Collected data
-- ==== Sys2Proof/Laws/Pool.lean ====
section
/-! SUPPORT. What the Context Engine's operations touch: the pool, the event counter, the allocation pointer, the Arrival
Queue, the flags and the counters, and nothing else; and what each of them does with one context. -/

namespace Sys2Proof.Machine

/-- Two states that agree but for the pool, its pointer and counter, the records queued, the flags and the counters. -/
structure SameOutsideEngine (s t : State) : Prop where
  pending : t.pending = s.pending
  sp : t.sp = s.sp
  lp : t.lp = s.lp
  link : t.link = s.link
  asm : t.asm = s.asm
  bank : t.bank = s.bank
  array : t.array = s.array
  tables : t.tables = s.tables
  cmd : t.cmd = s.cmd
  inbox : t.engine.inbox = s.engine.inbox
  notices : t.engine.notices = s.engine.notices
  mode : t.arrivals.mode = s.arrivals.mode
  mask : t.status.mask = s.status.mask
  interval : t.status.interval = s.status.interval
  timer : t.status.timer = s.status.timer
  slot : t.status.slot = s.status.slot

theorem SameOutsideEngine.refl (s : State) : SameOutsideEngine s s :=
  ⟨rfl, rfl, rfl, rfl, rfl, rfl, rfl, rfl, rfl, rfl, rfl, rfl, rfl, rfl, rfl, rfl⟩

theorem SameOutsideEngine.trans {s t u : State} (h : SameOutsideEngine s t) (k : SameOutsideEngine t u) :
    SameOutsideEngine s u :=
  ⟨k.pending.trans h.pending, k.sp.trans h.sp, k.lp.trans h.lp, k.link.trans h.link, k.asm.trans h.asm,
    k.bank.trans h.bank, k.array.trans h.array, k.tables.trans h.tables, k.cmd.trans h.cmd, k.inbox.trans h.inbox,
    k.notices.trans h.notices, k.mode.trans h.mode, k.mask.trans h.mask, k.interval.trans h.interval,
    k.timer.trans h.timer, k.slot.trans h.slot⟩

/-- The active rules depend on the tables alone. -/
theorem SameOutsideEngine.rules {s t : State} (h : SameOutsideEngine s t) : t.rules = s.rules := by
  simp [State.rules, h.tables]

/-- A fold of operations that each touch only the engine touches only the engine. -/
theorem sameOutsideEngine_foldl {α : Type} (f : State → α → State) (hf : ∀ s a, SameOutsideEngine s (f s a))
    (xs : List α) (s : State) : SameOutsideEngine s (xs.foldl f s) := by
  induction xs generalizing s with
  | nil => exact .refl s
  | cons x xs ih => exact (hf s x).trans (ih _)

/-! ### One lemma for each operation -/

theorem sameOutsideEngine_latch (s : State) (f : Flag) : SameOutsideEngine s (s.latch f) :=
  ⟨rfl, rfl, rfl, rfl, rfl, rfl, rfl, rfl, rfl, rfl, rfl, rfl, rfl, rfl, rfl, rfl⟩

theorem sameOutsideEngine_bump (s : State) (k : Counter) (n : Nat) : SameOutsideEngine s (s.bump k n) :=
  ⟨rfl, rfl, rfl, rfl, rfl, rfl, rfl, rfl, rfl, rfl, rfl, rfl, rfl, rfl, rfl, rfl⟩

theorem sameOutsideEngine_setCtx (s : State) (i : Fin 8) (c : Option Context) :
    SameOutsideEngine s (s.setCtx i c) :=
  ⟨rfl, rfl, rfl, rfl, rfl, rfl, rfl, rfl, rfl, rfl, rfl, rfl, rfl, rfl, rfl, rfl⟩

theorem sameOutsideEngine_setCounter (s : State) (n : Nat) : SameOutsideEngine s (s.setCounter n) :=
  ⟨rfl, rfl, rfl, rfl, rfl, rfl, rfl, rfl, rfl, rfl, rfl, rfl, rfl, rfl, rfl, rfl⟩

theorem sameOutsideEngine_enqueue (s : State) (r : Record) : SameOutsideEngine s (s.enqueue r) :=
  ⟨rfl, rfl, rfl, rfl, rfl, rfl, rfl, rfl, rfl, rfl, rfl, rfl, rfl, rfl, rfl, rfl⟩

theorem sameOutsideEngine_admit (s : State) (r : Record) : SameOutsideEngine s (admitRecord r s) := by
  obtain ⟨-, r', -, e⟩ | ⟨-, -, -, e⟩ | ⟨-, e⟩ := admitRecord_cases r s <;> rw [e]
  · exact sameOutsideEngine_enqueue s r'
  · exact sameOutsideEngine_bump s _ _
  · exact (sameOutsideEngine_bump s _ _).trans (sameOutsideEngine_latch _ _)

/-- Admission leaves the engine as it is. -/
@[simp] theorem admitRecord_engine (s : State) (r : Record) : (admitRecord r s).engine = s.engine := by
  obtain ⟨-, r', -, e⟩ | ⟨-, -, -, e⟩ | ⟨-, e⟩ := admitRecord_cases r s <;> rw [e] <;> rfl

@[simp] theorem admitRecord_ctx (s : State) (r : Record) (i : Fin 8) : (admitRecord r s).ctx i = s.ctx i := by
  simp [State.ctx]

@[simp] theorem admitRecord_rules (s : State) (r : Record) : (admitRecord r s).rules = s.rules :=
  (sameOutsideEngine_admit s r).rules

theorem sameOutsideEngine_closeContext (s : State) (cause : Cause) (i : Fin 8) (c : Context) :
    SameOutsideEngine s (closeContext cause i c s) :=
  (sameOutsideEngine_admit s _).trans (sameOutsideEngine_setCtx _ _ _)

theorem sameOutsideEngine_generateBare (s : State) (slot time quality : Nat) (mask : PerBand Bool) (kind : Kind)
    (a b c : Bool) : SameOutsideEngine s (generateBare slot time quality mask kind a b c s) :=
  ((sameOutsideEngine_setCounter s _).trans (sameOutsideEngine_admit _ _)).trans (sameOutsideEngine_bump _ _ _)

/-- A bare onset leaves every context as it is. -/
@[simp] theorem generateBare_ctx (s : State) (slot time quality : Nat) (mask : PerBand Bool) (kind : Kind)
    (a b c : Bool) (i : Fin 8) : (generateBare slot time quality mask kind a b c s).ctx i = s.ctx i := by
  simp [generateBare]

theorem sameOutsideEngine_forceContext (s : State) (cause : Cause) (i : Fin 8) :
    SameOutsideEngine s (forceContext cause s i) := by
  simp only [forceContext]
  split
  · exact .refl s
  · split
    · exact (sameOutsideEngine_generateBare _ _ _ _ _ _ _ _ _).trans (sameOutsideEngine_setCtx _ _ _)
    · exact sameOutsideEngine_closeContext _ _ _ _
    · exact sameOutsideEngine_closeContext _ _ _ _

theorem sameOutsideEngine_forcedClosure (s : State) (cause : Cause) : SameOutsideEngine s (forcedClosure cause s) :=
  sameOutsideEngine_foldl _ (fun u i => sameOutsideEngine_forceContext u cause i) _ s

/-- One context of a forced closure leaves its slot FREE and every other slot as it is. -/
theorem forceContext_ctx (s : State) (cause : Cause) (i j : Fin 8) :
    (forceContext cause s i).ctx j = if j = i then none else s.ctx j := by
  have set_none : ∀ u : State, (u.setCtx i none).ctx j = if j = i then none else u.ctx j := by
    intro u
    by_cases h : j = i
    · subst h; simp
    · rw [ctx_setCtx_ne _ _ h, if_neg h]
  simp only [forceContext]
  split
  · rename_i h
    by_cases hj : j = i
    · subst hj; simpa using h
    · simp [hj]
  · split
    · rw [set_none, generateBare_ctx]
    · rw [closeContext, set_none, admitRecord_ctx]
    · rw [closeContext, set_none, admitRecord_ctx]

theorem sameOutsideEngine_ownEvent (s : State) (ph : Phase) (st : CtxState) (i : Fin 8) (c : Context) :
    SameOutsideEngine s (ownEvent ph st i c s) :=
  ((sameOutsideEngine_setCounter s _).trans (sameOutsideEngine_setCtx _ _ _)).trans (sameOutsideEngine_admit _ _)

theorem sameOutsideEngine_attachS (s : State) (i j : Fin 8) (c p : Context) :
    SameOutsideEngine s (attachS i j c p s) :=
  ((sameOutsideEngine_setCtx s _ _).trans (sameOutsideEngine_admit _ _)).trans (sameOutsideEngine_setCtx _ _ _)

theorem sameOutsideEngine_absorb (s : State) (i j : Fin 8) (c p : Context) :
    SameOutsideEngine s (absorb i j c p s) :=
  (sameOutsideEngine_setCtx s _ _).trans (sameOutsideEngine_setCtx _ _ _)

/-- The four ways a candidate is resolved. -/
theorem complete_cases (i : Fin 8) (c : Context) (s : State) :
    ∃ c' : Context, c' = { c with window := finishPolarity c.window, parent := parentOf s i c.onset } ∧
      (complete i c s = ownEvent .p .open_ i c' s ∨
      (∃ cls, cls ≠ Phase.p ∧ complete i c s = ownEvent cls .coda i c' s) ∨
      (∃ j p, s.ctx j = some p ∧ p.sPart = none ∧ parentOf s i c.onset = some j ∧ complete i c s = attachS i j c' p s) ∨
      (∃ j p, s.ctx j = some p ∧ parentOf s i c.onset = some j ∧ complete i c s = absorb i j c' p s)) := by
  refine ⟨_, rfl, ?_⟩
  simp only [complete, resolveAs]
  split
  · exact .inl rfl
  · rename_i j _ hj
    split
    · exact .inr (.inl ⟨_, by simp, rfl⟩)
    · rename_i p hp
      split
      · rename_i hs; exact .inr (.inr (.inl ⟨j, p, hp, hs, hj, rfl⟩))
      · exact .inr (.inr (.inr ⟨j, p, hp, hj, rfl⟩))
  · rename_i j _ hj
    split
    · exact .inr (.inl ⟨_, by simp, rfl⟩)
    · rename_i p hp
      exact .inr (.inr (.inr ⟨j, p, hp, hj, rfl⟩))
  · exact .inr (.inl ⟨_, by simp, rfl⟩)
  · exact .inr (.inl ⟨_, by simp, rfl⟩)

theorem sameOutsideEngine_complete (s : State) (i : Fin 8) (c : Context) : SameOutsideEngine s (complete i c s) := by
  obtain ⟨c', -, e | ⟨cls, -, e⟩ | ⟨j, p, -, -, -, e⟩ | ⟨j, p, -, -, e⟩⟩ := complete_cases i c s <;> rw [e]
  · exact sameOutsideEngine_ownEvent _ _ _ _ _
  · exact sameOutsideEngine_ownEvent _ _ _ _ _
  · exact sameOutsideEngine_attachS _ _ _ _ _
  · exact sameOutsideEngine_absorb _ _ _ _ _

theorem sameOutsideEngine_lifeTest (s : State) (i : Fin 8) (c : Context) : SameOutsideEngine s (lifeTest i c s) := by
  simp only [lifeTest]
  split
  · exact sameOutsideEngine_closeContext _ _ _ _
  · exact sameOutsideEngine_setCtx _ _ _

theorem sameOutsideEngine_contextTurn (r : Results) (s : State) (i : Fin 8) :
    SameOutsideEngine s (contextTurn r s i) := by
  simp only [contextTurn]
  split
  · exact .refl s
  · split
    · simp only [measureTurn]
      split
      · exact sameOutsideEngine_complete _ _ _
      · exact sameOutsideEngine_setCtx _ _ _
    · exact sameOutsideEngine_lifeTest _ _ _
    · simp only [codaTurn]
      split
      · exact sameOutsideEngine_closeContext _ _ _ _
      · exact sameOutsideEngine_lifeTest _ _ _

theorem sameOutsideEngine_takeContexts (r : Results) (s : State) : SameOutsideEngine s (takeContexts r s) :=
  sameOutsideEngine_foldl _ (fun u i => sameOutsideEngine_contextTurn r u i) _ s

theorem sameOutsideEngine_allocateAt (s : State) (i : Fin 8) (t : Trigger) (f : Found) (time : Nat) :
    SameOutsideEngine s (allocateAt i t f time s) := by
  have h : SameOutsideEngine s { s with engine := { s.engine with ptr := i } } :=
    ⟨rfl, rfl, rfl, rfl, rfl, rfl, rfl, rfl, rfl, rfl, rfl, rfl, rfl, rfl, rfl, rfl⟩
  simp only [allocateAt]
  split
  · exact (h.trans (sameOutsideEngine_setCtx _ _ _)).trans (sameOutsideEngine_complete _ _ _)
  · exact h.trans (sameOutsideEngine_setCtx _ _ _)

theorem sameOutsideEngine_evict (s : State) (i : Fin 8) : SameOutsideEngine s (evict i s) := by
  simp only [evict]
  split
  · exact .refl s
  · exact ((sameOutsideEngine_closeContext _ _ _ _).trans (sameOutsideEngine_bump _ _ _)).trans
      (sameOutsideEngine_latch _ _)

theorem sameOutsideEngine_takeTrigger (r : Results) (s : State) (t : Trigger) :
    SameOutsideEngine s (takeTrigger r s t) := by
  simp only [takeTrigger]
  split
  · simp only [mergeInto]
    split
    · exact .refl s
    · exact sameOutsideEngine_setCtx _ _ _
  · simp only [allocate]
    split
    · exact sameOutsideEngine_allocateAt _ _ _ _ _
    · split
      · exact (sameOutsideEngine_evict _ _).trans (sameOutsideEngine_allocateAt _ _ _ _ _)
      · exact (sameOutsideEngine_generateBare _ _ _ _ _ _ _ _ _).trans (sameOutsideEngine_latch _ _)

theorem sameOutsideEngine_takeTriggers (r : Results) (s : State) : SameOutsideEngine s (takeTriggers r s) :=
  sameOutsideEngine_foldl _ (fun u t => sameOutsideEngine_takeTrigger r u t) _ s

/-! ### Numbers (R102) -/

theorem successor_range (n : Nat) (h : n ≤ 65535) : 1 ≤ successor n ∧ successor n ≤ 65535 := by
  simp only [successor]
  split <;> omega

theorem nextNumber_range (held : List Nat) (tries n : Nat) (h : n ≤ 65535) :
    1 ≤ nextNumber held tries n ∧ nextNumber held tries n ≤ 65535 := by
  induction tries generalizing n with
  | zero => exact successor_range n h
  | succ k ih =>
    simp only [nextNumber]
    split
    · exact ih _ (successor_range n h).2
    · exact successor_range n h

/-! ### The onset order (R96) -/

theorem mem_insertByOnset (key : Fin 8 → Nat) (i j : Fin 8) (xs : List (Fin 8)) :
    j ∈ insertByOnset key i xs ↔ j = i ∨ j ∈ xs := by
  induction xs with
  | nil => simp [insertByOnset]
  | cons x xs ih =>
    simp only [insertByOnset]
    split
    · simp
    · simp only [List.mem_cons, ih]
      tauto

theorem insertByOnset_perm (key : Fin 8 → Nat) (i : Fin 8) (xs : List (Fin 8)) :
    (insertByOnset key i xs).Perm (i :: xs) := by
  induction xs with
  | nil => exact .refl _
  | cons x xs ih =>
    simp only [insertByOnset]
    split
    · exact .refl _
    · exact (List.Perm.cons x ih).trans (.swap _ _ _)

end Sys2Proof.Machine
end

→ Exercise brief:
Take exactly the lines from the one containing "theorem sameOutsideEngine_bump (s" through the one containing "SameOutsideEngine s (s.setCtx" in the data above, and output them with nothing added.

→ The answer:
theorem sameOutsideEngine_bump (s : State) (k : Counter) (n : Nat) : SameOutsideEngine s (s.bump k n) :=
  ⟨rfl, rfl, rfl, rfl, rfl, rfl, rfl, rfl, rfl, rfl, rfl, rfl, rfl, rfl, rfl, rfl⟩

theorem sameOutsideEngine_setCtx (s : State) (i : Fin 8) (c : Option Context) :
    SameOutsideEngine s (s.setCtx i c) :=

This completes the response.